As a note we are building inside of a Docker container based upon the one in the repository. The only difference is the from: is FROM nvidia/cuda:7.5-cudnn5-devel and we explicitly define the ENV variables.
I also have been able to build tensorflow from within serving without issue:
.../serving/tensorflow $ bazel build -c opt --config=cuda tensorflow/...
I'm having the exact same issues with the same versions. Also basing my image on nvidia/cuda:7.5-cudnn5-devel.
edit: issue is also present when using cuDNN 5.0.5
I have the same issue, not inside a Docker container, in a regular build with:
bazel build -c opt --config=cuda tensorflow_serving/...
Building Tensorflow standalone with GPU support works fine, but not as part of a tensorflow serving build. (Cuda 8.0 and Cudnn 5.1.5)
+cc @damienmg since the exception might not be expected.
I'll try to repro this to debug.
Indeed I don't know what's happening but we should not see a stacktrace. @davidzchen, can you file a bug report to bazel with your findings?
@bjelkenhed , is there any way to workaround this? I got the same issue.
@bjelkenhed @wangyongliang I tried using a few different commits and also tried manually editing the tensorflow/third_party/gpus/crosstool/BUILD files based on what was previously generated. I couldn't get anything that to work, but this is also the first I've used Bazel. I'd also appreciate a workaround if anyone can think of one.
@wangyongliang @KellenSunderland We have not been able to find any workaround for this problem. If anyone is able to build tensorflow serving with GPU support at the moment it would be very good to know.
@wangyongliang @KellenSunderland We have not been able to find any workaround for this problem. If anyone is able to build tensorflow serving with GPU support at the moment it would be very good to know.
I had the the same issue. Firstly, to check your TF Cuda config is correct: cd tensorflow && bazel query 'kind(rule, @local_config_cuda//...)' --output label_kind should produce:
config_setting rule @local_config_cuda//cuda:using_nvcc
config_setting rule @local_config_cuda//cuda:using_clang_opt
config_setting rule @local_config_cuda//cuda:using_clang
config_setting rule @local_config_cuda//cuda:darwin
cc_library rule @local_config_cuda//cuda:cupti_headers
cc_library rule @local_config_cuda//cuda:cupti_dsos
cc_library rule @local_config_cuda//cuda:cudart_static
cc_library rule @local_config_cuda//cuda:cuda
cc_library rule @local_config_cuda//cuda:curand
cc_library rule @local_config_cuda//cuda:cufft
cc_library rule @local_config_cuda//cuda:cudnn
cc_library rule @local_config_cuda//cuda:cudart
cc_library rule @local_config_cuda//cuda:cuda_headers
cc_library rule @local_config_cuda//cuda:cublas
cc_toolchain_suite rule @local_config_cuda//crosstool:toolchain
cc_toolchain rule @local_config_cuda//crosstool:cc-compiler-local
cc_toolchain rule @local_config_cuda//crosstool:cc-compiler-darwin
filegroup rule @local_config_cuda//crosstool:empty
running the same command from the tensorflow serving repository root will fail (with errors) for 2 reasons:
1. the crosstool in tools/bazel.rc is invalid (AFAIK). change @org_tensorflow//third_party/gpus/crosstool to @local_config_cuda//crosstool:toolchain.

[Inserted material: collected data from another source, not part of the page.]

-- ==== Sys2Proof/Syntax.lean ====
section
/-! DEFINITION. The steps of the part: one constructor for each row of spec/opcode_table.json. -/

namespace Sys2Proof

/-- The two instants of a READ NOTICE at which it meets its port (R158, R165). -/
inductive ReadPhase where
  /-- The access byte is complete: the front notice, or an empty FIFO, is captured. -/
  | captured
  /-- The transaction ends, `count` whole bytes clocked after its access byte: where it is complete,
  the captured notice is removed. -/
  | ended (count : Nat)
  deriving DecidableEq, Repr

/-- A READ NOTICE of a port at one of its two instants. -/
structure NoticeRead where
  port : PortId
  phase : ReadPhase
  deriving DecidableEq, Repr

/-- The end of a transaction whose data bytes do not matter: its port, and how many whole bytes were
clocked after the access byte (R158). -/
structure LinkEnd where
  port : PortId
  count : Nat
  deriving DecidableEq, Repr

/-- The steps that change the part, in the order of the opcode table.

The first group are the steps of the check engine. Each begins with the command arbiter's choice of
a POSTED slot (R168, R169) and is the TAKING of the command in that slot. Its port, guard, handle,
terminal and operands stand in the command block that WRITE_SLOT posted (R176), so the constructor
carries none of them.

The second group are link transactions (R158), which carry their port and the bytes clocked in. The
third are the RESET pin, the floor clock and the events an advance of Tick brings. -/
inductive Instr where
  /-- OPEN CHECK is taken (R12). -/
  | openCheck
  /-- ADD ITEM is taken (R13). -/
  | addItem
  /-- VOID ITEM is taken (R14). -/
  | voidItem
  /-- RESEAT ITEM is taken (R15). -/
  | reseatItem
  /-- AMEND CHECK is taken (R16). -/
  | amendCheck
  /-- FREEZE is taken (R17). -/
  | freeze
  /-- THAW is taken (R18). -/
  | thaw
  /-- CLOSE CHECK is taken (R112). -/
  | closeCheck
  /-- VOID CHECK is taken (R113). -/
  | voidCheck
  /-- RESERVE is taken (R67). -/
  | reserve
  /-- SETTLE is taken (R88). -/
  | settle
  /-- EXTEND HOLD is taken (R75). -/
  | extendHold
  /-- RELEASE HOLD is taken (R76). -/
  | releaseHold
  /-- REVERSE PAYMENT is taken (R100). -/
  | reversePayment
  /-- SET PLAN is taken (R48). -/
  | setPlan
  /-- CANCEL PLAN is taken (R57). -/
  | cancelPlan
  /-- READ CHECK is taken (R19). -/
  | readCheck
  /-- READ ITEMS is taken (R20). -/
  | readItems
  /-- READ PAYMENTS is taken (R21). -/
  | readPayments
  /-- READ PLAN is taken (R59). -/
  | readPlan
  /-- LIST CHECKS is taken (R22). -/
  | listChecks
  /-- READ TALLY is taken (R108). -/
  | readTally
  /-- READ PROFILE is taken (R155). -/
  | readProfile
  /-- READ CLOCK is taken (R128). -/
  | readClock
  /-- AUDIT SUMMARY is taken (R146). -/
  | auditSummary
  /-- TAKE CLOSED is taken (R118). -/
  | takeClosed
  /-- ENTER AUDIT is taken (R137). -/
  | enterAudit
  /-- EXIT AUDIT is taken (R145). -/
  | exitAudit
  /-- CLEAR TALLY is taken (R147). -/
  | clearTally
  /-- LOAD TAX is taken (R152). -/
  | loadTax
  /-- LOAD SERVICE is taken (R152). -/
  | loadService
  /-- LOAD TIMING is taken (R152). -/
  | loadTiming
  /-- A command block whose code names no command is taken (R171). -/
  | badCommand
  /-- A WRITE SLOT transaction ends, `bytes` clocked in after its access byte (R160). -/
  | writeSlot (port : PortId) (slot : SlotId) (bytes : List Byte)
  /-- A CLEAR FLAGS ends, `data` clocked in after its access byte (R163). -/
  | clearFlags (port : PortId) (data : List Byte)
  /-- A WRITE MASK ends, `data` clocked in after its access byte (R164). -/
  | writeMask (port : PortId) (data : List Byte)
  /-- A READ NOTICE reaches one of its two instants (R165). Its end without a capture of its
  own stands for the whole transaction, with no event between the two (log entry 8). -/
  | readNotice (read : NoticeRead)
  /-- A PORT RESET ends (R166). -/
  | portReset (ending : LinkEnd)
  /-- A transaction ends that had the access byte `access` and then `count` whole bytes, and is
  discarded: it names no access, or is short (R158). -/
  | linkFault (port : PortId) (access : Byte) (count : Nat)
  /-- The RESET pin is asserted and released with the ROLE pins at these levels, `true` for high
  (R157, R167). -/
  | resetPin (rolePins : Vector Bool 4)
  /-- The REFCLK edges up to the next advance of Tick arrive, and Tick advances (R124). -/
  | tickAdvance
  /-- The hold table ends the hold in this record, whose lifetime has run out (R80). -/
  | holdExpiry (hold : HoldIx)
  /-- The drain deadline passes (R139). -/
  | drainTimeout
  /-- The floor clock evaluates the idle age of the check in this record (R129). -/
  | idleAgeEvaluation (check : CheckIx)
  /-- One rising edge of REFCLK (R124). -/
  | refclkRisingEdge
  deriving DecidableEq, Repr

end Sys2Proof
end

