-- ==== Sys2Proof/Machine/Closing.lean ====
section
/-! DEFINITION. CLOSE CHECK, VOID CHECK and TAKE CLOSED (R109 to R123). -/

namespace Sys2Proof.Machine

/-- Carry out a closing command: the close, its CHECK_CLOSED notices and its result (R115, R116,
R117). -/
def carryOutClose (t : Taken) (i : CheckIx) (c : Check) (reason : Reason) (s : State) : Verdict :=
  let r := s.closeCheck i c reason
  .done (r.1.notify (r.1.toTillPorts r.2.notice))
    ⟨.ok, r.2.revision, handleOf t.block,
      [(6, leBytes 1 r.2.outcome.code), (7, leBytes 1 reason.code),
       (8, leBytes 4 (c.total s.profile)), (12, leBytes 4 c.settled), (16, leBytes 1 r.2.place)]⟩

/-- The tests of CLOSE CHECK after its state test, and its effect (R112). "Held must be 0, that is,
its hold set must be empty": the test is made on Held. -/
def ownCloseCheck (t : Taken) (i : CheckIx) (c : Check) (s : State) : Verdict :=
  if c.openBalance s.profile ≠ 0 then .done s (ownRefusal t.block c .balanceDue)
  else if c.held ≠ 0 then .done s (ownRefusal t.block c .holdsOpen)
  else carryOutClose t i c .paid s

/-- CLOSE CHECK (R112). -/
def execCloseCheck (s : State) : Out := serveCheck rowCloseCheck noOperands ownCloseCheck s

/-- The tests of VOID CHECK after its state test, and its effect (R113). -/
def ownVoidCheck (t : Taken) (i : CheckIx) (c : Check) (s : State) : Verdict :=
  if !c.holds.isEmpty then .done s (ownRefusal t.block c .holdsOpen)
  else if c.payments.any Payment.isSettled then .done s (ownRefusal t.block c .paymentsStand)
  else carryOutClose t i c .voided s

/-- VOID CHECK (R113). -/
def execVoidCheck (s : State) : Out := serveCheck rowVoidCheck noOperands ownVoidCheck s

/-- The fields of a removed summary at their positions (R118, R176). -/
def Summary.data (x : Summary) : Data :=
  [(6, leBytes 2 x.check.code), (8, leBytes 2 x.tableLabel), (10, leBytes 1 x.server.val),
   (11, leBytes 1 x.reason.code), (12, leBytes 4 x.openTick.toNat),
   (16, leBytes 4 x.closeTick.toNat), (20, leBytes 4 x.total), (24, leBytes 4 x.settled),
   (28, leBytes 4 x.tipSum), (32, leBytes 1 x.settledCount), (33, leBytes 1 x.liveItemCount)]

/-- The result of a TAKE CLOSED that returned the summary `x` and moved `moved` into the queue
(R118). -/
def takenReply (x : Summary) (s : State) (moved : Option CheckHandle) : Reply :=
  plainReply .ok
    (x.data ++ [(34, leBytes 1 s.closedQueue.length), (35, leBytes 1 s.closingList.length)]
      ++ match moved with
        | some h => [(36, leBytes 1 1), (37, leBytes 2 h.code)]
        | none => [])

/-- The effect of TAKE CLOSED: the front summary leaves the queue, and the front check of the
closing list, if any, is closed into the place it left (R118, R119). -/
def ownTakeClosed (_ : Taken) (s : State) : Verdict :=
  match s.closedQueue with
  | [] => .done s (plainReply .queueEmpty [])
  | x :: rest =>
    match s.closingList with
    | [] =>
      let s' := { s with closedQueue := rest }
      .done s' (takenReply x s' none)
    | e :: es =>
      match s.currentCheck e.check with
      | none => .broken .unpairedClosing
      | some c =>
        let y := c.summary s.profile e.check e.reason e.closeTick
        let s' := { s with closedQueue := rest, closingList := es }.joinQueue e.check.index y
        .done (s'.notify (s'.toTillPorts (some (y.notice s'.closedQueue.length))))
          (takenReply x s' (some e.check))

/-- TAKE CLOSED (R118). -/
def execTakeClosed (s : State) : Out := serveNothing rowTakeClosed noOperands ownTakeClosed s

end Sys2Proof.Machine
end

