-- ==== Sys2Proof/Machine/Step.lean ====
section
/-! DEFINITION. One step of the part: the command at the front of the queue is carried out. -/

namespace Sys2Proof.Machine

/-- Take the command at the front of the queue and carry it out on the state with the queue's rest.
On an empty queue the events of the last advance still outstanding take place; where there are none,
the part idles and nothing changes (log entry 5). -/
def step (s : State) : Host.Outcome State Fault Refusal :=
  match s.pending with
  | [] => s.catchUp
  | c :: rest => exec c { s with pending := rest }

/-- Put the command that a word spells at the front of the queue. The opcode table gives its rows no
bits, so no word spells one and the state stays as it is. -/
def State.withFetchWord (s : State) (nbits w : Nat) : State :=
  match decodeTableWord nbits w with
  | some c => { s with pending := c :: s.pending }
  | none => s

end Sys2Proof.Machine
end

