/-- A command row of the engine, with the step that takes it and its operand test. -/
structure EngineCommand where
  instr : Instr
  row : CommandRow
  operands : List Byte → Option Data

/-- The commands that name nothing (R176). -/
def plainCommands : List EngineCommand :=
  [⟨.openCheck, rowOpenCheck, openCheckOperands⟩, ⟨.listChecks, rowListChecks, listChecksOperands⟩,
   ⟨.readTally, rowReadTally, readTallyOperands⟩, ⟨.readProfile, rowReadProfile, noOperands⟩,
   ⟨.readClock, rowReadClock, noOperands⟩, ⟨.auditSummary, rowAuditSummary, noOperands⟩,
   ⟨.takeClosed, rowTakeClosed, noOperands⟩, ⟨.enterAudit, rowEnterAudit, enterAuditOperands⟩,
   ⟨.exitAudit, rowExitAudit, noOperands⟩, ⟨.clearTally, rowClearTally, noOperands⟩,
   ⟨.loadTax, rowLoadTax, loadTaxOperands⟩, ⟨.loadService, rowLoadService, loadServiceOperands⟩,
   ⟨.loadTiming, rowLoadTiming, loadTimingOperands⟩]

/-- The commands that name a check (R176). -/
def checkCommands : List EngineCommand :=
  [⟨.addItem, rowAddItem, addItemOperands⟩, ⟨.voidItem, rowVoidItem, voidItemOperands⟩,
   ⟨.reseatItem, rowReseatItem, reseatItemOperands⟩,
   ⟨.amendCheck, rowAmendCheck, amendCheckOperands⟩, ⟨.freeze, rowFreeze, noOperands⟩,
   ⟨.thaw, rowThaw, noOperands⟩, ⟨.closeCheck, rowCloseCheck, noOperands⟩,
   ⟨.voidCheck, rowVoidCheck, noOperands⟩, ⟨.reserve, rowReserve, reserveOperands⟩,
   ⟨.reversePayment, rowReversePayment, reversePaymentOperands⟩,
   ⟨.setPlan, rowSetPlan, setPlanOperands⟩, ⟨.cancelPlan, rowCancelPlan, noOperands⟩,
   ⟨.readCheck, rowReadCheck, noOperands⟩, ⟨.readItems, rowReadItems, readItemsOperands⟩,
   ⟨.readPayments, rowReadPayments, readPaymentsOperands⟩,
   ⟨.readPlan, rowReadPlan, readPlanOperands⟩]

/-- The commands that name a hold (R176). -/
def holdCommands : List EngineCommand :=
  [⟨.settle, rowSettle, settleOperands⟩, ⟨.extendHold, rowExtendHold, noOperands⟩,
   ⟨.releaseHold, rowReleaseHold, noOperands⟩]

/-- Every command of the command code table (R176). -/
def engineCommands : List EngineCommand := plainCommands ++ checkCommands ++ holdCommands

/-! ### The events of an advance -/

/-- The row of the table by which an event of an advance takes place (R125). -/
def TimedEvent.row : TimedEvent → Instr
  | .hold h => .holdExpiry h
  | .deadline => .drainTimeout
  | .idle i => .idleAgeEvaluation i

/-- These rows are carried out one after the other, up to the first that answers no next state. -/
def runRows : List Instr → State → Out
  | [], s => .next s
  | c :: cs, s => andThen (exec c s) (runRows cs)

2. the cuda_configure repository rule will fail (haven't looked in to why exactly), but essentially an bazel clean --expunge && export TF_NEED_CUDA=1 will fix this.
Then, run bazel query 'kind(rule, @local_config_cuda//...)' again and all is well (for me at least); the cuda tool chain should be created in $(bazel info output_base)/external/local_config_cuda/cuda
@rayglover-ibm Ray, I got the following error after the change of bazel.rc
ERROR: /root/.cache/bazel/_bazel_root/f8d1071c69ea316497c31e40fe01608c/external/local_config_cuda/cuda/BUILD:52:1: no such target '//tensorflow:darwin': target 'darwin' not declared in package 'tensorflow' defined by /serving/tensorflow/BUILD and referenced by '@local_config_cuda//cuda:cudart_static'.
ERROR: /root/.cache/bazel/_bazel_root/f8d1071c69ea316497c31e40fe01608c/external/local_config_cuda/cuda/BUILD:52:1: no such target '//tensorflow:darwin': target 'darwin' not declared in package 'tensorflow' defined by /serving/tensorflow/BUILD and referenced by '@local_config_cuda//cuda:cudart_static'.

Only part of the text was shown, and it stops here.